За день до его приезда, видимо, прошёл дождь, потому что сейчас курицы деловито бегали за водяными клопами и выкапывали червей на краях луж. Гладко прилизанная кошка-мать наблюдала за тремя котятами, которые гонялись за курицами и летающими насекомыми. Рекс – пёс, который напал на гусей, – нашёл место, где пробивались лучи солнца, и прилёг там на свежую траву. Едва он успел это сделать, как двое котят увидели, как шевелится хвост Рекса, и напрыгнули на него. Псу, похоже, было всё равно. Он продолжал двигать мохнатым кончиком своего хвоста туда-сюда, давая котятам с ним поиграть. Когда мальчик прошёл мимо, пёс зарычал низким, глубоким рыком, исходившим откуда-то из живота.
Мальчик замер на месте.
– Я не нравлюсь псу, – сказал он Эди. – Почему?
Эди шла впереди и несла его чемоданчик.

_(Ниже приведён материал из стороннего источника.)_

/-- A stream access of f[r] waits, with the IDX that a trap of it would have (R399). -/
def streamWaits (s : State) (r : Fin 8) (idx : Nat) (w : Wait) : Eff := .wait (s.setSl { s.sl with fetch := some (sfdetOf r 0 idx) }) w

/-- A trap at FC of f[r]. -/
def streamTrap (s : State) (r : Fin 8) (kind : Nat) (t : Trap) : Eff := streamTrapAt s r kind (strm s r).fc.toNat t

/-! ## Accesses (R277) -/

/-- A read of `n` bytes by a stream instruction. -/
def streamLoad (s : State) (va : Word) (n : Nat) : Res Nat :=
  (locate s s.cur .read true false va n).andThen fun s loc =>
    match loc with
    | .remote _ _ => .trap s (memTrap 6 .read va)
    | loc => (readLoc s s.cur .read va n loc).andThen fun s bs => .ok s (ofBytes bs)

/-- Where a piece of 64 bytes stands: a location, or the bytes of a window, each with its physical address and KEYID. -/
inductive Piece where
  | loc (va : Word) (l : Loc)
  | bytes (va : Word) (l : List (Nat × Nat))

/-- The pieces of 64 bytes of a range that is read or stored, checked and translated, the elements of windows too (R8, R338). The checks of R169 are made piece by
piece, so that a translation fault of a piece goes before an address fault of a later one, and EADDR is the address of the piece: DESIGN CHOICE (log entry 55). -/
def piecesLoc (s : State) (k : Access) (store : Bool) (va : Word) : Nat → Nat → Res (List Piece)
  | 0, _ => .ok s []
  | n + 1, i =>
    let a := va + wordN (64 * i)
    let here := (locate s s.cur k true store a 64).andThen fun s loc =>
      match loc with
      | .remote _ _ => .trap s (memTrap 6 k a)
      | .win w off => ((winWalk s s.cur w k off 64 65 off []).andThen fun s l => .ok s (Piece.bytes a l)).keepsWindow s.cur w
      | loc => .ok s (.loc a loc)
    here.andThen fun s p => (piecesLoc s k store va n (i + 1)).andThen fun s l => .ok s (p :: l)

/-- Reads a piece. -/
def pieceRead (s : State) : Piece → Res (List Byte)
  | .loc a l => readLoc s s.cur .read a 64 l
  | .bytes a l => winRead s s.cur a l

/-- Reads the pieces of a range. -/
def piecesRead (s : State) : List Piece → Res (List Byte)
  | [] => .ok s []
  | p :: t => (pieceRead s p).andThen fun s b => (piecesRead s t).andThen fun s r => .ok s (b ++ r)

/-- Stores the pieces of a range. -/
def piecesWrite (s : State) (bs : List Byte) : Nat → List Piece → Res Unit
  | _, [] => .ok s ()
  | i, .loc a l :: t => (writeLoc s s.cur a (sliceB bs (64 * i) 64) l).andThen fun s _ => piecesWrite s bs (i + 1) t
  | i, .bytes _ l :: t => piecesWrite (winWrite s s.cur (l.zip (sliceB bs (64 * i) 64))) bs (i + 1) t

/-! ## Refills (R274) -/

/-- What a step on a stream leaves: the stream, or the fault that stopped it, or a wait, with the stream as they leave it (R276, R278,
R283). -/
inductive Walked where
  | ok (s : State) (f : StreamReg)
  | fault (s : State) (f : StreamReg) (kind : Nat) (t : Trap)
  | wait (s : State) (f : StreamReg) (w : Wait)

/-- enter(f, c, pos). -/
def StreamReg.enter (f : StreamReg) (c : Nat) (pos : Word) : StreamReg :=
  { f with win := f.win ++ [(BitVec.ofNat 32 c, pos)], lastc := BitVec.ofNat 32 c, lv := true }

/-- drop(f). -/
def StreamReg.drop (f : StreamReg) : StreamReg := { f with win := f.win.tail }

/-- deliver(f). -/
def StreamReg.deliver (f : StreamReg) : StreamReg :=
  match f.win with
  | (c, p) :: t => { f with dc := c, dp := p, dv := true, win := t }
  | [] => f

/-- The position of coordinate `c` of a dense or bitmap fibre. -/
def StreamReg.posOf (f : StreamReg) (c : Nat) : Word := f.parent * wordN f.dim.toNat + wordN c

/-- A malformed-fibre fault. -/
def fibreFault (s : State) (f : StreamReg) (kind : Nat) : Walked := .fault s f kind (kindTrap kind)

/-- The set bits of a bitmap word from bit `b` upward, of the bits given, entered while fewer than 32 are (R274): the stream, and
whether a bit stands at DIM or beyond. -/
def enterBits (w j : Nat) : List Nat → StreamReg → StreamReg × Bool
  | [], f => (f, false)
  | b :: t, f =>
    if w.testBit b && decide (f.win.length < 32) then
      let c := 64 * j + b
      if f.dim.toNat ≤ c then (f, true) else enterBits w j t { f.enter c (f.posOf c) with fc := wordN (c + 1) }
    else enterBits w j t f

/-- The loop of a refill: `words` bitmap words are left to read. -/
def refillGo (s : State) (f : StreamReg) : Nat → Nat → Walked
  | 0, _ => .ok s f
  | fuel + 1, words =>
    let k := f.fc.toNat
    if 32 ≤ f.win.length ∨ f.fend.toNat ≤ k ∨ words = 0 then .ok s f
    else
      match f.kind with
      | .dense => refillGo s { f.enter k (f.posOf k) with fc := f.fc + 1 } fuel words
      | .compressed =>
        match streamLoad s (f.crda + 4 * f.fc) 4 with
        | .trap s t => .fault s f 0 t
        | .wait s w => .wait s f w
        | .ok s c =>
          if f.lv && decide (c ≤ f.lastc.toNat) then fibreFault s f 3
          else if f.dim.toNat ≤ c then fibreFault s f 5
          else refillGo s { f.enter c f.fc with fc := f.fc + 1 } fuel words
      | .singleton =>
        match streamLoad s (f.crda + 4 * f.parent) 4 with
        | .trap s t => .fault s f 0 t
        | .wait s w => .wait s f w
        | .ok s c =>
          if f.dim.toNat ≤ c then fibreFault s f 5 else refillGo s { f.enter c f.parent with fc := 1 } fuel words
      | .bitmap =>
        let j := k / 64
        match streamLoad s (f.posa + 8 * (f.parent * wordN (ceilDiv f.dim.toNat 64) + wordN j)) 8 with
        | .trap s t => .fault s f 0 t
        | .wait s w => .wait s f w
        | .ok s w =>
          let r := enterBits w j ((List.range 64).drop (k % 64)) f
          if r.2 then fibreFault s r.1 5
          else if 32 ≤ r.1.win.length then .ok s r.1
          else refillGo s { r.1 with fc := wordN (min (64 * (j + 1)) f.fend.toNat) } fuel (words - 1)

/-- The stream while an access of a refill waits: `f`, as the refill found it, from where the refill runs anew (R274), and what it has
entered where it waits for another module, whose time-out trap keeps that (R276, R399). -/
def StreamReg.waiting (x f : StreamReg) : Wait → StreamReg
  | .remote _ _ => x
  | _ => f

/-- head(f): refills until there is a head or the end (R274). -/
def headGo (s : State) (f : StreamReg) : Nat → Walked
  | 0 => .ok s f
  | fuel + 1 =>
    if f.win = [] ∧ f.fc.toNat < f.fend.toNat then
      match refillGo s f 40 8 with
      | .ok s f => headGo s f fuel
      | .wait s x w => .wait s (x.waiting f w) w
      | r => r
    else .ok s f

/-- head(f), with the stream afterwards. -/
def headOf (s : State) (f : StreamReg) : Walked := headGo s f (2 ^ 32)

/-! ## Instructions -/

/-- All ones (R273). -/
def allOnes : Word := BitVec.allOnes 64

Она обернулась, поставила чемоданчик на землю и покачала головой.
– Он не на тебя рычит, а на гусей. Он их не любит.
Она ткнула пальцем куда-то за спину мальчику. Он обернулся и увидел целую гусиную стаю, которая шла за ними ярдах в тридцати. Когда он повернулся, двое гусей опустили головы, расправили крылья и зашипели.
– Они хотят напасть на меня?
– Не нападут, пока я с тобой, – Эди рассмеялась. – Мы несколько раз пытались выяснить, кто тут главный, и оказалось, что я.

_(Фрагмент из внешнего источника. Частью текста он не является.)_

/-- The engine reads the descriptor of a collective and starts it (R403). -/
def startColl (s : State) (e : Nat) (o : CollOp) : State :=
  match planeRead s o.reader o.desc 64 with
  | .later s w => setColl s e { o with wait := w }
  | .err s c va => setColl s e (o.fails c va)
  | .ok s h =>
    let o := { o with tag := leAt h 16 4 }
    if leAt h 0 2 = 0 ∨ 576 < leAt h 0 2 then setColl s e { o with started := true, wait := .none, code := 3 }
    else
      match planeRead s o.reader o.desc (64 + 2 * leAt h 0 2) with
      | .later s w => setColl s e { o with wait := w }
      | .err s c va => setColl s e (o.fails c va)
      | .ok s bs =>
        if descriptorBad s bs o.kind then setColl s e { o.described bs with code := 3 } else takesEarly s e (o.described bs)

/-- The collective of an engine that starts next (R402): in acceptance order, fewer than four at once. -/
def collNext (s : State) (e : Nat) : Option CollOp :=
  if 4 ≤ (collOps s e).countP (·.started) then none else (collOps s e).find? fun o => !o.started && !opHalted s o.ctx o.launch

/-- R402, R403: the engine starts its next collective and reads the descriptor. -/
def execCollectiveStart (engine : Nat) (s : State) : Step :=
  match collNext s engine with
  | none => .next s
  | some o => .next (if o.wait.awaits s.cc then s else startColl s engine o)

/-! ## Contributions -/

/-- The bytes of chunk `c` of each block of the source of a rank (Table 14.6): one block, or NRANK of them for a reduce-scatter. -/
def sourceBlocks (s : State) (o : CollOp) (c : Nat) : Nat → Nat → List (List Byte) → EngAns (List (List Byte))
  | 0, _, acc => .ok s acc
  | n + 1, r, acc =>
    (planeRead s o.reader (o.src + wordN (r * o.len + c * o.chunk)) (o.chunkLen c)).andThen fun s bs => sourceBlocks s o c n (r + 1) (acc ++ [bs])

/-- Collective `op` of an engine. -/
def coll? (s : State) (e op : Nat) : Option CollOp := (collOps s e).find? fun o => o.id == op

/-- The own contribution to a chunk, which the engine reads from the source (R404, R405). -/
def ownPart (s : State) (e : Nat) (o : CollOp) (c : Nat) : State :=
  if !o.takes c o.rank || (o.part c).refused || o.wait.awaits s.cc then s
  else if o.late c s.tb then setColl s e (o.close c)
  else
    match sourceBlocks s o c (if o.kind = .reduceScatter then o.nrank else 1) 0 [] with
    | .later s w => setColl s e { o with wait := w }
    | .err s k va => setColl s e (o.fails k va)
    | .ok s bs =>
      setColl s e (contribute { o with wait := .none } c o.rank s.tb { o.own with bytes := bs.getD (if o.kind = .reduceScatter then o.rank else 0) [] })

/-- R405, R406: a contribution of a rank to a chunk reaches the engine; the own one is read from the source (R404), unless the engine is halted. One for a
collective that has not started is kept until it does; one for a collective that is over is absent. -/
def execCollectiveContribution (engine op rank chunk : Nat) (data : Option Contrib) (s : State) : Step :=
  match data, coll? s engine op with
  | none, none => .next s
  | none, some o => .next (if rank = o.rank && !opHalted s o.ctx o.launch then ownPart s engine o chunk else s)
  | some k, some o =>
    .next (if o.started then setColl s engine (arrives o chunk rank s.tb k)
      else { s with early := tset s.early engine (earlyParts s engine ++ [⟨op, rank, chunk, s.tb, k⟩]) })
  | some k, none =>
    .next (if op = 0 then { s with early := tset s.early engine (earlyParts s engine ++ [⟨op, rank, chunk, s.tb, k⟩]) } else s)

/-- R405: TIMEOUT has passed since the first contribution to a chunk. -/
def execCollectiveChunkTimeout (engine op chunk : Nat) (s : State) : Step :=
  match coll? s engine op with
  | none => .next s
  | some o =>
    .next (if o.started && !(o.part chunk).closed && o.late chunk s.tb then setColl s engine (o.close chunk) else s)

/-- The reduction of a chunk (R407): leaves by rank, element by element; the bytes and the flags. -/
def reduceChunk (o : CollOp) (c : Nat) : List Byte × Flags :=
  let w := EltTy.width o.ty / 8
  let got := (o.part c).got
  let rs := (List.range (o.chunkLen c / w)).map fun i =>
    reduce o.ty o.rm o.red ((List.range o.nrank).map fun r => (got.find? fun x => x.1 == r).map fun x => leAt x.2 (w * i) w)
  (rs.flatMap fun r => bytesOf w r.1, rs.foldl (fun f r => f ||| r.2) 0)

/-- The writes of a chunk: destination address and bytes (R404, R405). -/
def CollOp.writes (o : CollOp) (c : Nat) : List (Word × List Byte) :=
  let at' := o.dst + wordN (c * o.chunk)
  match o.kind with
  | .allReduce => [(at', (reduceChunk o c).1)]
  | .reduceScatter => [(at', (reduceChunk o c).1)]
  | _ => (o.part c).got.map fun x => (if o.kind = .allGather then at' + wordN (x.1 * o.len) else at', x.2)

/-- The bitmap of a chunk (R405). -/
def CollOp.bitmap (o : CollOp) (c : Nat) : List Byte :=
  bytesOf (8 * ceilDiv o.nrank 64) ((o.part c).got.foldl (fun n x => n + 2 ^ x.1) 0)

/-- The number that tells the messages of a collective engine apart. -/
def engColl (e : Nat) : Nat := 1024 + e

/-- The flags of the nodes of a collective that are evaluated (R407). -/
def CollOp.nodeFlags (o : CollOp) : Flags :=
  if o.kind = .allReduce ∨ o.kind = .reduceScatter then (List.range o.nch).foldl (fun f c => f ||| (reduceChunk o c).2) 0 else 0

/-- Everything that a collective writes: the results and the bitmaps of its chunks. -/
def CollOp.results (o : CollOp) : List (Word × List Byte) :=
  (List.range o.nch).flatMap fun c => o.writes c ++ [(o.status + wordN (8 * ceilDiv o.nrank 64 * c), o.bitmap c)]

/-- The results and the bitmaps of a collective are sent to their homes, once all of them are translated; one that has ended on a fault writes none. -/
def collSend (s : State) (o : CollOp) : State × CollOp :=
  if o.wrote.isSome then (s, o)
  else if o.ended then (s, { o with wrote := some [] })
  else
    match planeWrites s o.reader o.results with
    | .later s w => (s, { o with wait := w })
    | .err s c va => (s, { o.fails c va with wrote := some [], flags := o.nodeFlags })
    | .ok s w =>
      let o := { o with wrote := some w.1, wait := .none, flags := o.nodeFlags }
      (s, if w.2.isSome then { o with code := 5 } else o)

/-- A collective has a chunk that lacks a rank (Table 14.7). -/
def CollOp.lacks (o : CollOp) : Bool := (List.range o.nch).any fun c => o.ranks.any fun r => !((o.part c).got.any fun x => x.1 == r)

/-- A collective whose writes are performed completes with a message (R408, Table 14.7). -/
def collEnds (s : State) (engine : Nat) (o : CollOp) : State :=
  let code := if o.code ≠ 0 then o.code else if o.lacks then 1 else 0
  let s := { s with colls := tset s.colls engine ((collOps s engine).filter fun x => x.id != o.id) }
  let s := if 2 ≤ code then errorEntry s o.ctx 4 code (if code = 2 then o.fva else 0) (wordN (s.module.toNat * 2 ^ 38 + engine * 2 ^ 34)) 0
    else s
  let core := coreOf o.slot
  let bit := fun (m : Flags) (n : Nat) => if o.flags &&& m = 0 then 0 else 2 ^ n
  engineMessage s core o.launch (engColl engine) (s.core core).kch.toNat 1
    (wordN (code + bit fNV 8 + bit fOF 9 + bit fUF 10 + bit fNX 11))
    (if code = 2 then o.fva else wordN o.nch) (wordN o.tag) (o.wrote.getD [])

/-- R408: a collective whose chunks are done, or which has ended on a fault, writes its results and bitmaps and completes once they are
performed. -/
def execCollectiveComplete (engine op : Nat) (s : State) : Step :=
  match coll? s engine op with
  | none => .next s
  | some o =>
    if !o.started || opHalted s o.ctx o.launch || o.wait.awaits s.cc then .next s
    else if !o.ended && !(List.range o.nch).all o.chunkDone then .next s
    else
      let w := collSend s o
      .next (if w.2.wrote.isNone || engPending w.1 o.id then setColl w.1 engine w.2 else collEnds w.1 engine w.2)

/-! ## Writes to other modules (R399) -/

/-- Write `k` of those that await an acknowledgement of another module is acknowledged; or, 1 ms after it was sent, it is lost and recorded (R399). -/
def awayEnds (s : State) (k : Nat) (lost : Bool) : State :=
  match s.away[k]? with
  | none => s
  | some w =>
    let t := { s with away := s.away.eraseIdx k }
    if !lost then t
    else if w.due ≤ s.tb then errorEntry (opLost t w.who w.va) w.ctx 6 0 (wordN w.pa) 0 0
    else s

end Sys2Proof.Machine
end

Она подняла чемоданчик и пошла дальше.
– Пойдём, я покажу тебе твою комнату.
– У меня будет своя комната?
У него никогда не было своей комнаты. Сколько себя помнил, он спал на диванах в маленьких, очень маленьких однокомнатных квартирках. Иногда спал на полу. В его памяти все места, где он жил, всегда были тёмными и серыми, даже днём. Места для мыслей о собственной комнате там никогда не было. Зато всегда находилось место запахам виски, пивной рвоты и табачного дыма, бледному свету, проникавшему через грязные солнечные очки, и шуму машин и надземного метро[8].

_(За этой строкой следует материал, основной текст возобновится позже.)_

/-- Records since when a mapped stream has been idle. -/
def settleIdle (s : State) (n : Nat) : State :=
  match mapped? s n with
  | some m =>
    if m.isIdle then (if m.idle.isSome then s else setStream s.older n { m with idle := some s.age }) else setStream s n { m with idle := none }
  | none => s

/-- The effective priority of a stream: its own, or the one that it has inherited (R444). -/
def effPrio (s : State) (n : Nat) : Nat := max (streamPrio s n) ((s.qm.boosts.find? fun p => p.1 == n).elim 0 (·.2.1))

/-- An unmapped stream with entries waits for a mapping, in the order of its first submission (R443). -/
def submitted (s : State) (n : Nat) : State :=
  if s.qm.subs.contains n then s else { s with qm := { s.qm with subs := s.qm.subs ++ [n] } }

/-! ## Reads and writes of the queue manager (R505) -/

/-- The queue manager as a reader for a stream, which may have waited (R399). -/
def streamReader (s : State) (n : Nat) : Reader := planeReader whoPlane (streamCtx s n) (streamPriv s n) (tget .none s.qm.waits n)

/-- A read of the queue manager for a stream has to be made again. -/
def queueWaits (s : State) (n : Nat) (w : EngWait) : State := { s with qm := { s.qm with waits := tset s.qm.waits n w } }

/-- The queue manager waits no longer for a stream. -/
def queueGoes (s : State) (n : Nat) : State := { s with qm := { s.qm with waits := tdel s.qm.waits n } }

/-! ## Appends (R441) -/

/-- Appends 16 bytes at TAIL of a stream: 0, or 1 when it is full, 4 when the entry cannot be written. -/
def appendEntry (s : State) (n : Nat) (bs : List Byte) : EngAns Nat :=
  let q := headTail s n
  if (q.2 + 2 ^ 64 - q.1) % 2 ^ 64 = streamNent s n then .ok s 1
  else
    match planeWrites s (streamReader s n) [(entryAddr s n q.2, bs)] with
    | .later s w => .later s w
    | .err s _ _ => .ok s 4
    | .ok s w =>
      if w.2.isSome then .ok s 4
      else
        match mapped? s n with
        | some m => .ok (settleIdle (setStream s n { m with tail := (q.2 + 1) % 2 ^ 64 }) n) 0
        | none => .ok (submitted (planeStore s (streamTable + 64 * n + 32) (bytesOf 8 (q.2 + 1))) n) 0

/-- submit(a, n) for a context (R123): the status. A stream of a context that is torn down yields 2 (log entry 49). -/
def submit (s : State) (c : Nat) (a : Word) (n : Nat) : EngAns Nat :=
  let s := streamTouch s n
  if !streamValid s n || streamCtx s n != c || tearing s c then .ok s 2
  else appendEntry s n (bytesOf 8 1 ++ bytesOf 8 a.toNat)

/-- R123. -/
def execLnch (g : Guard) (d a b : Reg) (s : State) : Step :=
  head s g {} fun s =>
    let va := s.getS a
    if va.toNat % 64 ≠ 0 then .retire (s.setS d 3) .seq
    else
      match whereIs va with
      | .beyond => .trap s (memTrap 7 .read va)
      | .global =>
        (xlate s s.cur .read va).effThen fun s _ =>
          let s := slotRelease s Scope.module.code
          if !slotReleased s Scope.module.code || planeBusy s then .wait s .poll
          else
            match submit s s.ctx va ((s.getS b).toNat % 2 ^ 16) with
            | .ok s r => .retire (s.setS d (wordN r)) .seq
            | .err s _ _ => .wait s .poll
            | .later s _ => .wait s .poll
      | _ => .trap s (memTrap 6 .read va)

– Совсем моя? Настоящая комната?
Эди не ответила, только жестом показала, чтобы мальчик шёл за ней, в дом. Они вошли на узкое застеклённое крыльцо, с него прошли на кухню, и там мальчик почувствовал такие прекрасные запахи, что снова остановился. Пекущийся хлеб, жареный бекон, свежее молоко, ещё хранящее тепло коровы, тушёное мясо в большом чёрном чугунке. Запах этого мяса был незнакомым, но от него у мальчика потекли слюнки. Он огляделся, осматривая грубые деревянные полки, на которых лежали две буханки только что испечённого хлеба цвета свежего мёда, и металлическую полку для подогрева – на ней стояла сковорода с дымящимся беконом.
Запах и вид еды заставили мальчика осознать, что он умирает от голода. Но Эди прошла через кухню, мимо плиты, и за угол, к ведущей на второй этаж лестнице в два фута[9] шириной. Эди всё ещё шла впереди с его чемоданчиком, а ступени были такими узкими и высокими, что он ничего не видел, пока не достиг верха лестницы.
Это не была полноценная комната, скорее чердак с мансардным окном, выходящим, как оказалось, на восток – каждое утро в него светило солнце. За окном был виден небольшой холм, засеянный кукурузой, доходившей мальчику до плеча. Холм плавно вздымался к сплошной стене леса, которая поднималась к самому небу. Мальчику казалось, что всё это – картина, написанная прямо на окне.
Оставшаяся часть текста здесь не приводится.